Sur ce terrain, L-PEA obtient des avancées significatives. Après avoir attaqué pour “prise illégale d’intérêts“ les quatre actionnaires de la SAS qui étaient en même temps élus à la com com et avaient participé aux votes concernant le Centre, L-PEA a intenté un recours pour excès de pouvoir devant le tribunal administratif à l’encontre de l’ancien maire de Saint-Martial-le-Vieux. Ces deux actions sont en cours. Surtout, L-PEA a demandé au tribunal administratif de Limoges de constater la caducité de l’arrêté préfectoral autorisant l’exploitation (il datait de plus de trois ans) et obtenu gain de cause le 29 juillet 2016. Les responsables du Centre ont alors décidé, malgré ce jugement, de démarrer l’exploitation avec un nombre réduit d’animaux, en s’appuyant sur la réglementation qui prévoit qu’une simple déclaration suffit jusqu’à 400 bêtes.
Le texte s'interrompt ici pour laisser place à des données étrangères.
/-- R159: the guard entries of a copy, by the places that its addresses had at issue. -/
def Copy.needs (c : Fin 512) (k : Copy) : List (Nat × Nat × Bool) :=
  let lo (l : Loc) (o : Int × Int) : Option Nat := scratch c (l.addI o.1)
  let len (o : Int × Int) : Nat := (o.2 + 1 - o.1).toNat
  guardNeeds [(lo k.srcLoc k.spans.1, len k.spans.1, false), (lo k.dstLoc k.spans.2, len k.spans.2, true)]

/-- A copy of a core is replaced. -/
def putCopy (s : State) (c : Fin 512) (slot : Fin 256) (k : Option Copy) : State :=
  let core := s.cores[c]
  s.putCore c { core with copies := vput core.copies slot k }

/-- R165: the number that the stamp of a copy has among its boxes. -/
def Copy.stampBox (k : Copy) : Nat := k.boxes

/-- Whether every box of a copy is credited. -/
def Copy.allCredited (k : Copy) : Bool := decide (k.boxes ≤ k.credited.length)

/-- R160: the lowest box of a copy that has not started. -/
def nextStart (k : Copy) : Option Nat :=
  if k.boxes ≤ k.credited.length then none
  else (List.range k.boxes).find? fun b => !k.credited.contains b && !(k.runs.any fun r => r.num == b)

/-- The lowest box of a copy that is not credited. -/
def nextBox (k : Copy) : Option Nat := (List.range k.boxes).find? fun b => !k.credited.contains b

/-- The box of a copy in progress is replaced. -/
def Copy.putRun (k : Copy) (r : BoxRun) : Copy := { k with runs := k.runs.map fun q => if q.num = r.num then r else q }

/-- A box of a copy is no longer in progress. -/
def Copy.dropRun (k : Copy) (b : Nat) : Copy := { k with runs := k.runs.filter fun r => r.num != b }

/-- R161: a box stops: it is no longer in progress, once what it has asked of other packages is answered. -/
def Copy.stopRun (k : Copy) (b : Nat) : Copy :=
  { k with runs := k.runs.filterMap fun r =>
      if r.num != b then some r else if r.away.isEmpty then none else some { r with parts := [], dead := true } }

/-- R161: a box stops at a fault, and the copy starts no other. A copy that CPYCAN has cancelled
has no fault: the box stays undone (R166). (DEDUCED: log 12.) -/
def copyFault (s : State) (c : Fin 512) (slot : Fin 256) (k : Copy) (b : Nat) (e : Cause) (addr : Word) : State :=
  let k := k.stopRun b
  putCopy s c slot (some (if k.cancelled || k.fault.isSome then k
    else { k with fault := some e, faultAddr := addr, faultBox := if b = k.stampBox then 0 else b }))

/-- R157: the source of a copy's credits. -/
def creditSource (slot : Fin 256) (k : Copy) : BarSource := if k.nest then .emitted slot else .copy slot

/-- R157: whether a copy may credit its barrier in this clk. -/
def creditFree (s : State) (c : Fin 512) (slot : Fin 256) (k : Copy) : Bool :=
  match k.barrier with
  | some n => barFree s c k.fw n.toNat (creditSource slot k)
  | none => true

/-- R159: a copy's source range is released once every source byte has been read, and its destination range once every box has
been credited. -/
def releaseRanges (s : State) (c : Fin 512) (k : Copy) : State :=
  let core := s.cores[c]
  let read := (nextStart k).isNone && k.runs.all (·.writing)
  s.putCore c { core with guard := core.guard.filter fun g =>
    !(g.owner == k.id && ((read && !g.dst) || k.allCredited)) }

/-- R160, R159: a copy ends: its slot and its guard entries are freed. -/
def endCopy (s : State) (c : Fin 512) (slot : Fin 256) (k : Copy) : State :=
  let s := putCopy s c slot none
  s.putCore c (dropGuard s.cores[c] k.id)

/-- R156, R160: a box is credited; its number joins the record of credited boxes. With the last one the copy ends, unless its stamp is
still to be written. -/
def creditBox (s : State) (c : Fin 512) (slot : Fin 256) (k : Copy) (b : Nat) : State :=
  let n := boxBytes k.kind k.desc b
  let k := { k.dropRun b with credited := k.credited ++ [b], bytes := k.bytes + n }
  let s := credit (releaseRanges (putCopy s c slot (some k)) c k) c k.fw k.barrier (creditSource slot k) n
  if k.allCredited && k.variant != .stamp then endCopy s c slot k else s

/-- The box bytes of the boxes that are not credited. -/
def bytesLeft (k : Copy) : Nat :=
  ((List.range k.boxes).filter fun b => !k.credited.contains b).foldl (fun n b => n + boxBytes k.kind k.desc b) 0

/-- R166: a cancelled copy with no box in progress: the boxes that are left are credited as one event, which is made even for no
bytes, and the copy ends. (DESIGN CHOICE: log 44.) -/
def endCancel (s : State) (c : Fin 512) (slot : Fin 256) (k : Copy) : State :=
  credit (endCopy s c slot k) c k.fw k.barrier (creditSource slot k) (bytesLeft k)

/-! ### The parts of a box -/

/-- Whether a location lies on another package. -/
def Loc.remote (s : State) : Loc → Bool
  | .glob va => pkgOf va != ownPkg s
  | _ => false

/-- R200, R165, R357: the parts of a segment: messages of at most 1,024 bytes for another package, else elements of a reduce, or
the naturally aligned 8-byte blocks. -/
def segParts (s : State) (elem : Option Nat) (l : Loc) (n : Nat) : List Piece :=
  let every (m : Nat) : List Piece := (List.range ((n + m - 1) / m)).map fun i => ⟨l.add (m * i), m * i, min m (n - m * i), none⟩
  if l.remote s then every 1024 else match elem with
    | some e => every e
    | none => piecesOf l n

/-- The parts of several segments, with their places in the bytes of all of them together. -/
def layParts (s : State) (elem : Option Nat) : Nat → List (Loc × Nat) → List Piece
  | _, [] => []
  | o, (l, n) :: rest => (segParts s elem l n).map (fun p => { p with off := o + p.off }) ++ layParts s elem (o + n) rest

/-- The address of a location for a frame: a global address, or the offset in its window. -/
def locAddr (l : Loc) : Word :=
  match l with
  | .glob va => va
  | l => BitVec.ofNat 64 l.num

/-- R160, R161, R183: the parts of a transfer are checked against the leases and translated whole; a failure names the address
that gave it. -/
def xlateParts (s : State) (c : Fin 512) (fw write : Bool) : List Piece → State × Except (Option (Cause × Word)) (List Piece)
  | [] => (s, .ok [])
  | p :: ps =>
    let rest (s : State) (p : Piece) : State × Except (Option (Cause × Word)) (List Piece) :=
      match xlateParts s c fw write ps with
      | (s, .ok l) => (s, .ok (p :: l))
      | r => r
    match p.loc with
    | .glob va =>
      if !va.getLsbD 63 then (s, .error (some (.unmapped, va)))
      else match (if fw then fwCheck s va p.len else leaseVerdict (leasesOf s (s.partOf c)) va p.len write) with
      | some k => (s, .error (some (k, va)))
      | none =>
        if p.loc.remote s then rest s p
        else match translatePin s fw (s.partOf c) va write with
        | (s, .ok pa) => rest s { p with pa := some pa }
        | (s, .fail k) => (s, .error (some (k, va)))
        | (s, .wait) => (s, .error none)
    | _ => rest s p

/-- R333: the edge of another cluster that a part of a core's transfer crosses, if it leaves the core's own edge sealed: another
cluster's CM, or memory of another die. -/
def partEdge (c : Fin 512) (p : Piece) : Option (Fin 64) :=
  match p.loc with
  | .cm k _ => if k = clusterOf c then none else some k
  | .glob va => match p.pa with
    | some pa => if dieOf c = dieOfVa va then none else some (homeCluster (dieOfVa va) pa)
    | none => none
  | .tm _ => none

/-- R333, R336, R337: a transfer of a core is sealed once with each other edge that it touches; none while one of them cannot send.
The firmware context's is not sealed. (DEDUCED: log 37.) -/
def crossParts (s : State) (c : Fin 512) (fw : Bool) (ps : List Piece) : Option State :=
  let edges := (ps.filterMap (partEdge c)).eraseDups
  let p := s.partOf c
  if fw then some s
  else if edges.all (crossOpen s p (clusterOf c)) then some (edges.foldl (fun t k => sealCross t p (clusterOf c) k) s)
  else none

/-- R165: one element of a reduce. -/
def reduceElem (f32 : Bool) (op : BitVec 2) (old new : List Byte) : List Byte :=
  let e := if f32 then 4 else 2
  let fmt := if f32 then FloatFmt.f32 else FloatFmt.bf16
  let a := fmt.value (leNat old)
  let b := fmt.value (leNat new)
  leBytes e (fmt.round .rne (if op = 0 then a.add b else if op = 2 then a.max b else a.min b))

/-- The bytes of a part within those of its box. -/
def BoxRun.bytesOf (r : BoxRun) (p : Piece) : List Byte := (r.data.drop p.off).take p.len

/-- R335: the parts of a box that a part is written with: those of its block. A reduce acts on each element by itself, and a copy
whose bytes overlap keeps their order. -/
def Copy.mates (k : Copy) (parts : List Piece) (p : Piece) : List Piece :=
  if k.overlaps || k.reduceOf.isSome then [] else blockMates parts (fun _ => true) p

/-- R164, R165: a part of a box is written, with the parts that are performed with it: a reduce combines its element with what stands
there. -/
def writePart (s : State) (c : Fin 512) (k : Copy) (r : BoxRun) (mates : List Piece) (p : Piece) : Except Cause State :=
  let t := partTarget s c k.fw p
  match k.reduceOf with
  | some (f32, op) =>
    match targetRead s t p.len with
    | .ok old => targetWrite s t (reduceElem f32 op old (r.bytesOf p))
    | .error e => .error e
  | none => writeMates s mates (partTarget s c k.fw) r.bytesOf (targetWrite s t (r.bytesOf p))

/-- R160, R161: the first part of a box that could not be written if all of `parts` were written now. -/
def firstUnwritable (s : State) (c : Fin 512) (k : Copy) (r : BoxRun) (parts : List Piece) : List Piece → Option (Piece × Cause)
  | [] => none
  | p :: ps =>
    let mates := k.mates parts p
    if p.loc.remote s || mates.headD p != p then firstUnwritable s c k r parts ps
    else match writePart s c k r mates p with
    | .ok t => firstUnwritable t c k r parts ps
    | .error e => some (p, e)

/-- R160: the parts of one phase of a box are checked, translated and sealed whole, and the phase begins. -/
def beginPhase (s : State) (c : Fin 512) (slot : Fin 256) (k : Copy) (r : BoxRun) : State :=
  match xlateParts s c k.fw r.writing r.parts with
  | (s, .error (some (e, va))) => copyFault s c slot k r.num e va
  | (s, .error none) => s
  | (s, .ok parts) =>
    let r := { r with parts := parts, arrival := s.clk }
    match (if r.writing then firstUnwritable s c k r parts parts else none) with
    | some (p, e) => copyFault (targetFail s (partTarget s c k.fw p) p.len) c slot k r.num e (locAddr p.loc)
    | none =>
      match crossParts s c k.fw parts with
      | some s =>
        let k := if k.runs.any (·.num == r.num) then k.putRun r else { k with runs := k.runs ++ [r] }
        releaseRanges (putCopy s c slot (some k)) c k
      | none => s

/-- The phase in which a box reads segments, after what it has already read. -/
def readPhase (s : State) (b : Nat) (have_ : List Byte) (segs : List (Loc × Nat)) : BoxRun :=
  ⟨b, false, layParts s none have_.length segs, [], have_ ++ List.replicate ((segs.map (·.2)).sum) 0, s.clk, false⟩

/-- R160: a box starts: it reads its source. -/
def startBox (s : State) (c : Fin 512) (slot : Fin 256) (k : Copy) (b : Nat) : State :=
  beginPhase s c slot k (readPhase s b [] (k.srcOf b))

/-- The lengths of segments cut a list of bytes. -/
def cutBytes : List Nat → List Byte → List (List Byte)
  | [], _ => []
  | n :: ns, bs => bs.take n :: cutBytes ns (bs.drop n)

/-- R160, R164, R165: a box whose source has been read writes its destination. -/
def writePhase (s : State) (c : Fin 512) (slot : Fin 256) (k : Copy) (r : BoxRun) : State :=
  let segs := k.srcOf r.num
  let lens := if k.variant = .zexp then [r.data.length] else segs.map (·.2)
  match k.dstOf s c r.num (cutBytes lens r.data) with
  | .error e => copyFault s c slot k r.num e (locAddr (segs.headD (k.srcLoc, 0)).1)
  | .ok segs =>
    let elem := k.reduceOf.map fun x => if x.1 then 4 else 2
    let parts := layParts s elem 0 (segs.map fun (l, bs) => (l, bs.length))
    beginPhase s c slot k { r with writing := true, parts := parts, data := segs.flatMap (·.2) }

/-- R165: where the packed record after a box begins, once the box's header has been read. -/
def Copy.learnPos (k : Copy) (b n : Nat) : Copy :=
  if k.recPos.length = b + 1 then { k with recPos := k.recPos ++ [k.recPos.getD b 0 + n] } else k

/-- R142, R160, R165: the source of a box has been read as far as it was asked for. An expanded record goes on after its header;
a box that is credited already was read for the place of the next record only. -/
def readDone (s : State) (c : Fin 512) (slot : Fin 256) (k : Copy) (r : BoxRun) : State :=
  match k.variant, r.data.length with
  | .zexp, 16 =>
    let at_ := k.recPos.getD r.num 0
    match expandHeader k.desc r.data with
    | none => copyFault s c slot k r.num .format (locAddr (k.srcLoc.addI at_))
    | some (n, zero) =>
      let k := k.learnPos r.num n
      let s := putCopy s c slot (some k)
      if k.credited.contains r.num then putCopy s c slot (some (k.dropRun r.num))
      else if zero then writePhase s c slot k r
      else beginPhase s c slot k (readPhase s r.num r.data [(k.srcLoc.addI (at_ + 16), n - 16)])
  | _, _ => writePhase s c slot k r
Mais l’équilibre économique ne pouvant être atteint dans ces conditions, les opposants attendaient avec confiance le jugement définitif du tribunal administratif, après le rejet de l’appel de la SAS au Conseil d’Etat.
Las, le Journal Officiel du 6 décembre 2016 publie un décret par lequel le régime de déclaration est porté de 400 à 800 bêtes. Plus besoin d’enquête publique, l’exploitation peut fonctionner tout de suite avec 800 veaux ! Vraiment, du sur mesure ! Quelques jours après la parution de ce décret, le 22 décembre 2016, un incendie détruit le hangar de stockage de foin et de paille. Dans le cas où le sinistre serait l’oeuvre d’opposants au Centre (L-PEA et la Confédération Paysanne ont condamné cet acte) on peut sans doute comprendre leur exaspération face à ce coup de force gouvernemental, mais on ne peut que qualifier cette destruction d’énorme bêtise, et constater à quel point elle est contre-productive. L’émotion soulevée n’a fait que générer un mouvement de solidarité de la part des agriculteurs (au moins de leurs organisations) avec un grand retentissement médiatique. Les élus et le gouvernement n’ont pas voulu être en reste. Après avoir reçu les responsables du Centre à Matignon, le premier Ministre Bernard Cazeneuve est venu à Saint-Martial le 10 février 2017 “confirmer l’engagement des pouvoirs publics auprès des éleveurs“. Quelques unes de ses déclarations méritent la citation : “Des conditions satisfaisantes au regard des principes du développement durable“, “Une mutualisation des moyens d’élevage sans que le productivisme soit ici à l’oeuvre“, “L’Etat vous aidera par ses financements à surmonter le sinistre“.
Dans La Montagne, Julien Rapegno note que “l’heure était à la cohésion, à une forme “d’union sacrée“ du PS et des Républicains autour de ce groupe d’éleveurs“. Heureusement, quelques voix discordantes se sont fait entendre. Celle de L-PEA, bien sûr, dont les membres ont subi l’intervention sans ménagement d’un imposant dispositif policier pour les empêcher de manifester, et celle de la Confédération Paysanne, par une lettre au premier Ministre qui synthétise les raisons de ne pas considérer le Centre d’engraissement comme une voie d’avenir pour l’agriculture.